(SUPPLIED RECORDS)

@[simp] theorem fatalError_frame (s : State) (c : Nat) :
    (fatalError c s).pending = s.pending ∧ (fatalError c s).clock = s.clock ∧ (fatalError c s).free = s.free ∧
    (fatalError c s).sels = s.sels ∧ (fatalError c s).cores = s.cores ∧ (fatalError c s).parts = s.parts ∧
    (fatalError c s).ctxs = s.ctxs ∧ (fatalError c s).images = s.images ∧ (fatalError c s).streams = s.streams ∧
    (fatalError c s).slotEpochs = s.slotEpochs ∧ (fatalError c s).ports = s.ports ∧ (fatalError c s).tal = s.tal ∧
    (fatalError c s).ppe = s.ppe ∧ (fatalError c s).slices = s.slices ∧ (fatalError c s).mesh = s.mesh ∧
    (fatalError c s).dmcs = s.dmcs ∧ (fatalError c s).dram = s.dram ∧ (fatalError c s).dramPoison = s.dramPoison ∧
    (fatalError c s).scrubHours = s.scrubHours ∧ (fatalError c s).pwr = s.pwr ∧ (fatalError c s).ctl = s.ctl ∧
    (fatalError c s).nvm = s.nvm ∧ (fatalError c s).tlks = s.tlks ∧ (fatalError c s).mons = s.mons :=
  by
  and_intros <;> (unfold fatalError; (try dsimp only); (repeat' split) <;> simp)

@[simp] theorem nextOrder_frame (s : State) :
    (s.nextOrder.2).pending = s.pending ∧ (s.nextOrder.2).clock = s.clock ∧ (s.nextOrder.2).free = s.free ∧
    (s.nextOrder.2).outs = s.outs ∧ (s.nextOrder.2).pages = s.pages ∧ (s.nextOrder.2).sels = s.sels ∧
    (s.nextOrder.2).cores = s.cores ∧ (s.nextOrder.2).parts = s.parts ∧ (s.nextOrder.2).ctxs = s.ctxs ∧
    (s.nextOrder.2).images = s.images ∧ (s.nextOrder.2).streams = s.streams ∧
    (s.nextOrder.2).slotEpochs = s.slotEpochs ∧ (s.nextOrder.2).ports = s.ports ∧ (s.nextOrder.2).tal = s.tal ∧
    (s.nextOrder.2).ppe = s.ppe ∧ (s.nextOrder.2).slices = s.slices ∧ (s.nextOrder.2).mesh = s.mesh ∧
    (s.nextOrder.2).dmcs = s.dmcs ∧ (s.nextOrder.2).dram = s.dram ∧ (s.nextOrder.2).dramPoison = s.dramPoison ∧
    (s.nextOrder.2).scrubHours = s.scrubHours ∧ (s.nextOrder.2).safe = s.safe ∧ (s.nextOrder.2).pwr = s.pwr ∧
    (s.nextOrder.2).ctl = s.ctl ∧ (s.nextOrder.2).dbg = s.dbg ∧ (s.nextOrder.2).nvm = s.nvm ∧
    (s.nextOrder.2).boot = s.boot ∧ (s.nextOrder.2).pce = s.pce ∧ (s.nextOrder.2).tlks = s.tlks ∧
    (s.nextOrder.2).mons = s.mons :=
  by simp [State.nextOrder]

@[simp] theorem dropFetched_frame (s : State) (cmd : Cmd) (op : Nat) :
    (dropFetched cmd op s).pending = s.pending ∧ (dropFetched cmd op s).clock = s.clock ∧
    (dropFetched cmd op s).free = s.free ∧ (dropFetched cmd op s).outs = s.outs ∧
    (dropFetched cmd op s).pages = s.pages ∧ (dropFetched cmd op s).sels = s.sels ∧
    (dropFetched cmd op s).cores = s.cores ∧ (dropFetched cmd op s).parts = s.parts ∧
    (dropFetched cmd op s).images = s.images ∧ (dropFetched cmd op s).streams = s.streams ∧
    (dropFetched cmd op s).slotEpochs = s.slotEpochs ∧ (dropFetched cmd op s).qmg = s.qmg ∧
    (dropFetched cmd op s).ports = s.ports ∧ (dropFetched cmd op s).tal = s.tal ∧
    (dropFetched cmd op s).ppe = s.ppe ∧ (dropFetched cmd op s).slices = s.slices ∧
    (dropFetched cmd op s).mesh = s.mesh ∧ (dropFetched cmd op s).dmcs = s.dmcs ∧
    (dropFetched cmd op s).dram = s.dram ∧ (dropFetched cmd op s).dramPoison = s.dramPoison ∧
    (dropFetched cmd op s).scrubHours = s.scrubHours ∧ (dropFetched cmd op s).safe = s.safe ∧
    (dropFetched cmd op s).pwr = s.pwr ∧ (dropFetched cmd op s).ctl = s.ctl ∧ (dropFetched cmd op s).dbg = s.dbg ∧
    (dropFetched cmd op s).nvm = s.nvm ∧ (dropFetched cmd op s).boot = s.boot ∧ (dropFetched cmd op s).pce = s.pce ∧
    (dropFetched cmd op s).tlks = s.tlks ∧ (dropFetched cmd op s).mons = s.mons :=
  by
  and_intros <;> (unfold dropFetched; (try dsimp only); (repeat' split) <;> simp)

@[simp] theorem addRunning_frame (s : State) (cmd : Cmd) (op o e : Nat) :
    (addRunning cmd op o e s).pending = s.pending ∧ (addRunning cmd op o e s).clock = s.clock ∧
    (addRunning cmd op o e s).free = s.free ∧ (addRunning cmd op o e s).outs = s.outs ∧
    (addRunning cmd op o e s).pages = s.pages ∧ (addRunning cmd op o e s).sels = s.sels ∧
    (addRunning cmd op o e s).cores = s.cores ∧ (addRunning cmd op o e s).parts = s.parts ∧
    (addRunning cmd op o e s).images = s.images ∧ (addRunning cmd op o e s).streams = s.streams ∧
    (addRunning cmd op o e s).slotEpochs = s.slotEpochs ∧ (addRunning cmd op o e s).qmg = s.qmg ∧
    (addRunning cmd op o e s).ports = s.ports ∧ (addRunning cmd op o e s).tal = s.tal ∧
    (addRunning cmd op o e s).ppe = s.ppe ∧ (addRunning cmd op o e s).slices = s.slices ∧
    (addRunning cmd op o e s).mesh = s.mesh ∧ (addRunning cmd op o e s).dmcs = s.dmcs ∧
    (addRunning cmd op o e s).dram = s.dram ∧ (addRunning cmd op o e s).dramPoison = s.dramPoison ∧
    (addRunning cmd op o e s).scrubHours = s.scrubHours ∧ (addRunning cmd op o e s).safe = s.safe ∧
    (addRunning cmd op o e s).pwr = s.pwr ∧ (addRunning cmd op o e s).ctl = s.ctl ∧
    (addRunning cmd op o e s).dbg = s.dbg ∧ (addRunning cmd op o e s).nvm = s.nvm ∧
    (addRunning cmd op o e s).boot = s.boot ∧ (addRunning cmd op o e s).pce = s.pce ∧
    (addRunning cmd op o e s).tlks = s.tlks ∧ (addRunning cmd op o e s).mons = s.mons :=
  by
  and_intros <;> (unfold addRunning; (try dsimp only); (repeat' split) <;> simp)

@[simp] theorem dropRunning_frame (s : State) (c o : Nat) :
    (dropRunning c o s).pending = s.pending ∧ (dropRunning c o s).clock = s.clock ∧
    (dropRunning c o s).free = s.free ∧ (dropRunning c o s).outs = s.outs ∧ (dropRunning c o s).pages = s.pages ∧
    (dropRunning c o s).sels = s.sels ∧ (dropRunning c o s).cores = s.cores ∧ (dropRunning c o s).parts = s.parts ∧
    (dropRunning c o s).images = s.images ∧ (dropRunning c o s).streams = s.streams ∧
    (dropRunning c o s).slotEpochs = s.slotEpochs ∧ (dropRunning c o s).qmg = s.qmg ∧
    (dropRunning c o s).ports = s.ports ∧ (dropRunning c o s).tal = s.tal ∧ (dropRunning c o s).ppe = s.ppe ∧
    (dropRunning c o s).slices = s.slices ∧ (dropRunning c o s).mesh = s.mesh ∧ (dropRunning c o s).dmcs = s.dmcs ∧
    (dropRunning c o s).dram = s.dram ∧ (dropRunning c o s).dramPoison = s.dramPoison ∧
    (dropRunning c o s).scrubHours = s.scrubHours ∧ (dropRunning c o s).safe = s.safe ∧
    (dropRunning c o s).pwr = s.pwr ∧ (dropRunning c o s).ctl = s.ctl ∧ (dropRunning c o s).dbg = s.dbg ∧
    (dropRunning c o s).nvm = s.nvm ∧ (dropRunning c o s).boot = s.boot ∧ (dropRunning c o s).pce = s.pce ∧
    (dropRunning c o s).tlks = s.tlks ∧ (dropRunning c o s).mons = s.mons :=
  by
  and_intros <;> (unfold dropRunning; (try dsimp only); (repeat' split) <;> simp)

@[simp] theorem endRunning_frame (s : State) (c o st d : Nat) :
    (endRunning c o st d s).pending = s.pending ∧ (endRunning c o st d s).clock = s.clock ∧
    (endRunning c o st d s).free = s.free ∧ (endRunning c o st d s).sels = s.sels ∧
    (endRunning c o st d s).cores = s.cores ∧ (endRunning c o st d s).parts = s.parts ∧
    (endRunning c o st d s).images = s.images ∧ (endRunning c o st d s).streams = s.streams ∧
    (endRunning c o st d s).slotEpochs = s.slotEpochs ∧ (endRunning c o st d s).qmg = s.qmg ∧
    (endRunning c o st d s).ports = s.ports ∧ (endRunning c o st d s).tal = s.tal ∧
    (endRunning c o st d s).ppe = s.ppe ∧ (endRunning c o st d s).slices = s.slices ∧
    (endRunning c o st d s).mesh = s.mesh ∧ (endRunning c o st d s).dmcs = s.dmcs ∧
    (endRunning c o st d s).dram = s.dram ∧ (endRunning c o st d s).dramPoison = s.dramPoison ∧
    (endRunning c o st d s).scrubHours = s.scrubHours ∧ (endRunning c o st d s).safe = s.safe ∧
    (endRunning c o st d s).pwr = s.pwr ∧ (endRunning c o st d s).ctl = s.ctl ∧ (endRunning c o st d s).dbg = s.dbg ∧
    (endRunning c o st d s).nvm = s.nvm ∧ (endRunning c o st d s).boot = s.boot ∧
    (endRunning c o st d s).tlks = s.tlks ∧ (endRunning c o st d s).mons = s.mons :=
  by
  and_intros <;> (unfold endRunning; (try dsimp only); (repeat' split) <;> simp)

(End SUPPLIED RECORDS)

**PROBLEM:** Look through the entries above and quote exactly the lines from the line with "(fatalError c s).ppe" to the line with "(fatalError c s).dmcs", counting both of those lines.

**WRITTEN RESPONSE:**
    (fatalError c s).ppe = s.ppe ∧ (fatalError c s).slices = s.slices ∧ (fatalError c s).mesh = s.mesh ∧
    (fatalError c s).dmcs = s.dmcs ∧ (fatalError c s).dram = s.dram ∧ (fatalError c s).dramPoison = s.dramPoison ∧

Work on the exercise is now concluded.